Determination of turnover or assets
- The Authority intends that the undertaking’s most recent audited financial statements be used to guide it in calculating the merging parties’ turnover or assets. Moreover, where the audited financial statements submitted are incomplete or unreliable, the Authority proposes to calculate the value of the sales or services of that undertaking by applying internationally accepted accounting standards.

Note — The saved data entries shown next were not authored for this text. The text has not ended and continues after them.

/-- A tag (R88). -/
structure Tag where
  number : Nat
  crew : Nat
  mode : TagMode
  auth : Authority
  placedAt : Option Nat
  left : Option Nat
  deriving DecidableEq, Repr

/-- The slots and the next tag number: one retained item (R89, R90, R108). -/
structure TagTable where
  slots : List (Option Tag)
  next : Nat
  deriving DecidableEq, Repr

/-- The Tag Table block: the table and the minute count of the hourly write (R103). -/
structure TagBlock where
  table : TagTable
  minutes : Nat
  deriving DecidableEq, Repr

/-- Why a tag left the table (R107). -/
inductive RemovalCause | removed | forced | expired
  deriving DecidableEq, Repr

/-! ### BCU (spec/06) -/

/-- The charger states, in the order of R112. -/
inductive Charger | noSupply | bulk | absorb | float | test | fault
  deriving DecidableEq, Repr

/-- The reserve levels, falling (section 6.4). -/
inductive Level | normal | lean | conserve | exhausted
  deriving DecidableEq, Repr

/-- The phases of the exhaustion shutdown (R122). -/
inductive Shutdown | tripWait | writeWait
  deriving DecidableEq, Repr

/-- The states of the load test (R124). -/
inductive TestState | idle | settling | loaded | suspended
  deriving DecidableEq, Repr

/-- The origin of a load test (R124). -/
inductive TestOrigin | request | schedule
  deriving DecidableEq, Repr

/-- The outcomes of a load test (R124). -/
inductive TestOutcome | pass | fail | abandoned | cancelled
  deriving DecidableEq, Repr

/-- One entry of the test history (R132). -/
structure TestResult where
  outcome : TestOutcome
  r : Option Nat
  mv : Option Nat
  loadMs : Nat
  time : Nat
  valid : Bool
  deriving DecidableEq, Repr

/-- The Battery Care Unit. -/
structure Bcu where
  meas : BattMeas
  absorbSp : Int
  floatSp : Int
  charger : Charger
  absorbTime : Nat
  floatLow : Nat
  faultClear : Nat
  charge : Nat
  soc : Nat
  resync : Nat
  measCount : Nat
  lowRun : Nat
  recRun : Nat
  exhRun : Nat
  level : Level
  shutdown : Option Shutdown
  tripWaitMs : Nat
  test : TestState
  loadMs : Nat
  settleMs : Nat
  suspMs : Nat
  baseline : Option TestReading
  origin : Option TestOrigin
  history : List TestResult
  countdown : Option Nat
  connected : Bool
  deriving DecidableEq, Repr

/-! ### ORL (spec/07) -/

/-- How a pulse ended (spec/04 R74, R78). -/
inductive PulseOutcome | done | noMove | cut
  deriving DecidableEq, Repr

/-- The pulse a MECH_FAIL record names (R135). -/
inductive PulseKind | trip | close
  deriving DecidableEq, Repr

/-- The three phases (R135). -/
inductive Phase | a | b | c
  deriving DecidableEq, Repr

/-- Fault magnitudes (R135). -/
structure Mags where
  a : Nat
  b : Nat
  c : Nat
  n : Nat
  deriving DecidableEq, Repr

/-- ACT's part of a TRIP record (spec/04 R75). -/
structure PulsePart where
  outcome : PulseOutcome
  pulse : Nat
  held : Option Nat
  before : Nat
  after : Nat
  ia : Nat
  ib : Nat
  ic : Nat
  deriving DecidableEq, Repr

/-- SEQ's part of a TRIP record: the first request of the trip and the shot counter (spec/03 R48). -/
structure SeqPart where
  cause : TripReq
  shots : Nat
  deriving DecidableEq, Repr

/-- The part of a TRIP record that came first (R137). -/
inductive TripPart | pulse (p : PulsePart) | sequence (p : SeqPart)
  deriving DecidableEq, Repr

- In making the calculations:
- the Authority proposes that where additional transactions have occurred after the date of the most recent audited financial statements:
- to exclude inter-company trading, in the case of turnover;
- to exclude the value of recently divested assets or assets shown in an undertaking’s balance sheet as having been used as consideration in a recent transaction, in the case of asset value; or
- to include the value of recently acquired assets and the value of any asset received in exchange for recently divested assets;
- the value of turnover for credit or other financial institutions shall be the total of interest and similar income, income from securities, shares and other variable yield securities, income from participating shares, from shares in affiliated firms, commissions receivable, net profit on financial operations and other operating income;
- the value of assets or turnover in the case of a joint venture jointly controlled by an undertaking and third parties, shall be attributed equally between its controlling parents, irrespective of the size of their financial or voting interests; or
- in relation to investment funds, the investment entity is to be deemed to have control over the various investment vehicles through the general partner or partners and therefore the relevant turnover or assets to be considered in a merger shall be the combined turnover or assets of all the entities that the investment entity has control over, either directly or indirectly through the various investment vehicles.
Relationship with COMESA
Under the Threshold Rules, undertakings are required to inform the Authority in writing when a transaction is notified to COMESA.